Several lines of evidence indicate that rs78193826, which lies within the GP2 gene on 16p12.3, may be associated with pancreatic cancer risk. First, this variant is nonsynonymous; the nucleotide mutation from C to T causes an amino acid change from valine to methionine, which could affect protein structure and function. Second, functional annotations in several databases consistently indicate that this variant is likely pathogenic. Third, the observed differences in the MAF of rs78193826 as well as the LD structure across different ethnic populations provide indirect evidence supporting its role as a significant variant in the Japanese population. The frequency of the minor T allele of rs78193826 is 0.1% in populations of European ancestry but 7% in the Japanese population. Given this apparent difference in the MAF, rs78193826 could not have been identified in the PanScan GWASs, although the PanScan GWASs included a much larger sample size than our GWAS. Of the 10 SNPs in LD in this region, only rs4383153 has association summary statistics available in PanScan publications; however, no significant associations were observed between this SNP and pancreatic cancer risk (Supplementary Table 4). While complete LD between rs4383153 and rs78193826 was evident in the Japanese population, no LD data were available for these two SNPs in the European ancestry populations (1000 Genomes Project Phase 3 CEU).

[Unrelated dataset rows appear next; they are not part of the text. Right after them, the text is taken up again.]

-- ==== Sys2Proof/Machine/Cache.lean ====
section
/-! DEFINITION. The Profile Cache's fills, evictions and invalidations, the end of a profile load
(05_target_profiles_and_the_profile_cache.md), and quarantine (04_target_responses_and_quarantine.md). -/

namespace Sys2Proof.Machine

/-- Every context replaced by a function of itself. -/
def State.mapContexts (s : State) (f : Context → Context) : State :=
  { s with contexts := Vector.ofFn fun c => f s.contexts[c] }

/-- The window closes and the open target's select drops (R57). -/
def State.closeWindow (s : State) : State :=
  s.modBus fun b => { b with window := none, pins := b.pins.dropped }

/-- What the Bus Controller does with an invalidation of `t` (R58). -/
def State.windowInvalidate (s : State) (t : TargetId) : State :=
  let open_ := s.bus.window.any fun w => w.target == t
  match s.bus.state with
  | .access a =>
    if a.target = t then s.modBus fun b => { b with closePending := true }
    else if open_ then s.closeWindow else s
  | _ => if open_ then s.closeWindow else s

/-- A context sent back from BUS_READY to PREPARING, with its chunk and host data kept (R12). -/
def Context.sentBack (x : Context) : Context := { x with state := .preparing, prep := .run .start }

/-- What an invalidation of `t` does to a context (R98): a BUS_READY one whose segment's cut rests on `t` goes back, a
PREPARING one discards its copy, and any whose current op names `t` repeats its checks (R31). -/
def Context.invalidated (t : TargetId) (x : Context) : Context :=
  let x := if x.names t then { x with recheck := true } else x
  match x.op with
  | none => x
  | some o =>
    if !(x.checkedTargets o).contains t then x
    else
      match x.state with
      | .busReady => x.sentBack
      | .preparing =>
        { x with
          prof1 := if x.half == .source && o.target == t then none else x.prof1
          prof2 := if o.isCopy && o.target2 == t then none else x.prof2 }
      | _ => x

/-- The entry that holds `t` is emptied and leaves the recency order. -/
def State.emptyEntry (s : State) (t : TargetId) : State :=
  let holds (f : Option CacheEntry) := f.any fun x => x.target == t
  s.modCache fun k =>
    { k with
      entries := k.entries.map fun f => if holds f then none else f
      recency := k.recency.filter fun e => !holds k.entries[e] }

/-- An invalidation of `t` (R98). -/
def State.invalidate (s : State) (t : TargetId) : State :=
  let s := (s.emptyEntry t).modRow t fun r => { r with cancelled := r.cancelled || r.loading }
  (s.windowInvalidate t).mapContexts (Context.invalidated t)

/-- An invalidation of all sixteen targets (R99). -/
def State.invalidateAll (s : State) : State := (List.finRange 16).foldl State.invalidate s

/-! ### The end of a load -/

/-- An eviction tells the Transaction Engine the evicted target (R94). -/
def Context.evicted (t : TargetId) (x : Context) : Context :=
  if x.names t then { x with recheck := true } else x

/-- The entry a fill takes: the lowest-numbered empty one, else the least recently used (R94). -/
def State.fillPlace (s : State) : EntryId :=
  match (List.finRange 4).find? fun e => s.cache.entries[e].isNone with
  | some e => e
  | none => s.cache.recency.getLast?.getD 0

/-- A fill of `t`'s profile, which becomes the most recently used (R90, R93, R94). -/
def State.fill (s : State) (t : TargetId) (p : Profile) : State :=
  let e := s.fillPlace
  let s := match s.cache.entries[e] with
    | some old => s.mapContexts (Context.evicted old.target)
    | none => s
  (s.modCache fun k => { k with entries := k.entries.set e (some { target := t, profile := p }) }).touch e

/-- A waiter takes its copy of the returned profile and its preparation goes on as after a hit (R93). -/
def Context.served (p : Profile) (x : Context) : Context :=
  match x.prep with
  | .waitProfile second => { x.withProfile second p with prep := .run (.judge second) }
  | _ => x

/-- The read of `t`'s profile has returned with its bytes or a host error (R93, R95 to R97). -/
def State.profileReturned (s : State) (t : TargetId) (r : Response) : State :=
  let row := s.cache.rows[t]
  let waiters := s.byAge row.waiters
  let live := waiters.filter fun c => !(s.ctx c).abortPending
  let aborted := waiters.filter fun c => (s.ctx c).abortPending
  let s :=
    if row.cancelled then
      if live.isEmpty then s.modRow t fun _ => {}
      else (s.modRow t fun _ => { loading := true, cancelled := false, waiters := live }).listLoad t
    else
      let s := s.modRow t fun _ => {}
      match r with
      | .data bytes =>
        let p := parseProfile bytes
        live.foldl (fun s c => s.modCtx c (Context.served p)) (s.fill t p)
      | .hostError => live.foldl (fun s c => s.failOp c .profileReadError) s
  (aborted.foldl State.finishAbort s).settle

/-! ### Quarantine -/

/-- A target is set QUARANTINED with the tag and queue of the access's owner, and every BUS_READY context whose segment or
half goes to it returns to PREPARING (R80). -/
def State.quarantine (s : State) (t : TargetId) (tag : BitVec 16) (q : QueueId) : State :=
  ({ s with targets := s.targets.set t (some (tag, q)) } : State).mapContexts fun x =>
    if x.state == .busReady && x.segment.any (fun g => g.target == t) then x.sentBack else x

end Sys2Proof.Machine
end

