/-- A turn-off wait ends and the first phase begins. An invalidation of the target in the wait is one in a part of this
access, so the window is closed at its end (R58, R55, R101): close-pending set in the wait outlives the clearing of R48
(log 8). -/
def State.turnOffWaitOver (s : State) (a : Access) : State :=
  (s.startFirstPhase a).modBus fun b => { b with closePending := s.bus.closePending }

/-- The bytes of a read beat go to their destination (R45, R50): the context for a READ with RETURN and a POLL, the chunk
for the rest. Bytes past the segment's end are discarded (log 9). -/
def State.storeBeat (s : State) (a : Access) (lines : BitVec 32) : State :=
  match (s.ctx a.owner).op, (s.ctx a.owner).segment with
  | some o, some g =>
    let bytes := beatBytes o a.snapshot (beatAddr a.snapshot a.start a.beatsDone) lines
    let i := a.beatsDone * a.snapshot.width
    if o.kind = .poll then
      s.modCtx a.owner fun x =>
        { x with gathered := bytes.zipIdx.foldl (fun v p => setFieldByte v p.2 p.1) 0 }
    else
      let bytes := bytes.take (g.len - i)
      if o.ret then
        s.modCtx a.owner fun x =>
          { x with gathered := bytes.zipIdx.foldl (fun v p => setFieldByte v (g.base + g.place + i + p.2) p.1) x.gathered }
      else
        match s.chunkWith a.owner .current with
        | some k => s.modPool fun p => { p with memory := p.memory.writeBytes (chunkAddr k (g.place + i)) bytes }
        | none => s
  | _, _ => s

/-! ### What the owner does with the end of its access (R13 to R16, R68 to R78) -/

/-- How an access ends (R45, R49). -/
inductive AccessEnd where
  | allDone | retry | fault | release | flowStop | holdTimeout
  deriving DecidableEq, Repr

/-- The delay of a retry timer (R71): the base delay doubled with each rise, at most 64 times. -/
def retryDelay (base n : Nat) : Nat := base * 2 ^ min (n - 1) 6

/-- A count of retries: the op's and the transaction's each rise by one (R68). -/
def Context.retried (x : Context) : Context :=
  { x with retries := x.retries + 1, totalRetries := min 65535 (x.totalRetries + 1) }

/-- The context waits on a timer (R17). -/
def Context.waiting (x : Context) (k : TimerKind) (due : Nat) : Context :=
  { x with state := .timerWait, prep := .none, timer := some (k, due) }

/-- An owner whose op goes on prepares again, or completes ABORTED if an abort is pending (R23). -/
def State.ownerPrepares (s : State) (c : CtxId) : State :=
  if (s.ctx c).abortPending then s.completeAborted c else s.modCtx c Context.sentBack
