-- ==== Sys2Proof/Certificates/Slice0/Obligations.lean ====
section
/-! DEFINITION. The statements for the provers. A statement that begins with a command's meaning says that it answers a next
state, and what that state holds. -/

open Sys2Proof Sys2Proof.Machine

/-! ### Steps -/

/-- A step with a command at the front of the queue is that command's effect on the state with the queue's rest; with
no command waiting a step is one target-bus clock (the model's choice, log 2). -/
def Obligations.StepRunsFrontOrTicks : Prop :=
  (∀ (c : Instr) (rest : List Instr) (s : State),
      step { s with pending := c :: rest } = exec c { s with pending := rest })
  ∧ (∀ s : State, s.pending = [] → step s = .next { s with clock := s.clock + 1 })

/-- The model's choice (logs 1 and 3): every command answers a next state in every state, also where its event cannot occur
(log 1). No command turns the clock back, since due events move it on (log 3), and none changes the commands that wait. -/
def Obligations.EveryCommandAnswersNext : Prop :=
  ∀ (c : Instr) (s : State), ∃ t, exec c s = .next t ∧ s.clock ≤ t.clock ∧ t.pending = s.pending

/-! ### Resets (R25, R66, R182) -/

/-- Power-on reset puts every block at its reset values with the bus in a pulse of 100 µs and TRESET asserted; link
reset does so with the bus IDLE and every select, strobe and TRESET inactive. A write of RESET 1 sets RESETTING, takes
IRQ_ENABLE (the model's reading, log 23) and drops every posted write not yet issued, nothing else; while RESETTING is
set it is ignored. The second step, with no access in progress, puts every block at its reset values with the bus
IDLE, the three base registers kept, every tag in flight STALE from now on, and RESETTING clear; until the access in
progress has ended it changes nothing (R182). -/
def Obligations.ResetsClearBlocks : Prop :=
  (∀ s : State, ∃ t, exec .powerOnReset s = .next t ∧ t.BlocksReset
      ∧ t.bus.state = .resetPulse (s.now + 100) true ∧ t.bus.pins.treset = true ∧ t.bus.pins.tsel = 0
      ∧ t.bus.pins.trd = false ∧ t.bus.pins.twr = false
      ∧ t.port.tags = Vector.replicate 8 .free
      ∧ t.regs.ctlqRing = 0 ∧ t.regs.ctlqCpl = 0 ∧ t.regs.profileBase = 0
      ∧ t.clock = s.clock ∧ t.pending = s.pending)
  ∧ (∀ s : State, ∃ t, exec .linkReset s = .next t ∧ t.BlocksReset
      ∧ t.bus.state = .idle ∧ t.bus.pins.tsel = 0 ∧ t.bus.pins.trd = false ∧ t.bus.pins.twr = false
      ∧ t.bus.pins.treset = false ∧ t.port.tags = Vector.replicate 8 .free
      ∧ t.regs.ctlqRing = 0 ∧ t.regs.ctlqCpl = 0 ∧ t.regs.profileBase = 0
      ∧ t.clock = s.clock ∧ t.pending = s.pending)
  ∧ (∀ (v : BitVec 32) (s : State), v.getLsbD 1 = true →
      (s.regs.resetting = false →
        exec (.reset v) s = .next { s with
          regs := { s.regs with resetting := true, irqEnable := v.getLsbD 2 }
          port := { s.port with issueQueue := [], held := [] } })
      ∧ (s.regs.resetting = true → exec (.reset v) s = .next s))
  ∧ (∀ s : State, s.regs.resetting = true → s.inAccess = false →
      ∃ t, exec .functionResetComplete s = .next t ∧ t.BlocksReset
        ∧ t.bus.state = .idle ∧ t.bus.pins.tsel = 0 ∧ t.bus.pins.treset = false
        ∧ t.regs.ctlqRing = s.regs.ctlqRing ∧ t.regs.ctlqCpl = s.regs.ctlqCpl
        ∧ t.regs.profileBase = s.regs.profileBase
        ∧ (∀ i : TagId, t.port.tags[i] = match s.port.tags[i] with
            | .inFlight _ _ => Tag.stale s.now
            | .stale n => Tag.stale n
            | .free => Tag.free)
        ∧ t.clock = s.clock ∧ t.pending = s.pending)
  ∧ (∀ s : State, s.inAccess = true → exec .functionResetComplete s = .next s)

/-- The state right after reset meets every law that a statement below says each step keeps, and has every block at
its reset values. -/
def Obligations.ResetStateIsSafe : Prop :=
  State.reset.Safe ∧ State.reset.RingsInRange ∧ State.reset.ReservationsFit ∧ State.reset.ChunksShared ∧ State.reset.BlocksReset
    ∧ State.reset.bus.state = .resetPulse 100 true ∧ State.reset.bus.pins.treset = true
    ∧ State.reset.port.tags = Vector.replicate 8 .free ∧ State.reset.pending = []

/-! ### Laws that every step keeps -/

/-- Every step keeps the list that stands for the staging memory in its canonical form: addresses strictly rising and no
byte 0 listed. The form, and that an unlisted byte reads 0, are the model's own representation (log 11). -/
def Obligations.StepKeepsMemoryCanonical : Prop :=
  ∀ s t : State, s.MemoryCanonical → step s = .next t → t.MemoryCanonical

/-- After every step TRESET is asserted exactly when the bus is in RESET_PULSE (R64 to R66). -/
def Obligations.StepKeepsTresetInPulse : Prop :=
  ∀ s t : State, s.TresetInPulse → step s = .next t → t.TresetInPulse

Genetic variations in the GP2 gene have been linked to several phenotypes in addition to pancreatic cancer. The SNP rs12597579, located ~60 kb downstream of GP2, has been associated with BMI in a GWAS including East Asians[21]. However, rs12597579 was not in LD with rs78193826 (r2 = 0.003, calculated from Japanese samples in the 1000 Genomes Project Phase 3), suggesting that rs12597579 may have functions different from those of rs78193826. Perhaps coincidently, the lead variant (rs117267808) in the GP2 gene identified in the latest GWAS meta-analysis of T2D in the Japanese population was also identified in our GWAS meta-analysis of pancreatic cancer (Supplementary Table 5). Of the 82 T2D-related SNPs, 2 showed significant associations with pancreatic cancer, suggesting that pancreatic cancer and T2D may share specific genetic susceptibility factors.

The identified lead SNP (rs78193826) is in the coding sequence for the GP2 protein, which is present on the inner surface of zymogen granules in pancreatic acinar cells[22]. GP2 is a glycosylated protein of ∼90 kDa that contains multiple sites, such as an asparagine-linked glycosylation site, a zona pellucida domain, and a glycosylphosphatidylinositol linkage to the membrane[22]. During the secretory process, GP2 is cleaved from the membrane and secreted into the pancreatic duct along with other digestive enzymes. The expression of GP2 is extremely high in normal pancreatic tissues compared with that in other tissues (Supplementary Fig. 8)[23]. Furthermore, a previous RNA transcriptome analysis revealed that pancreatic tumor tissues have a decreased level of GP2 expression compared with adjacent benign pancreatic tissues[24].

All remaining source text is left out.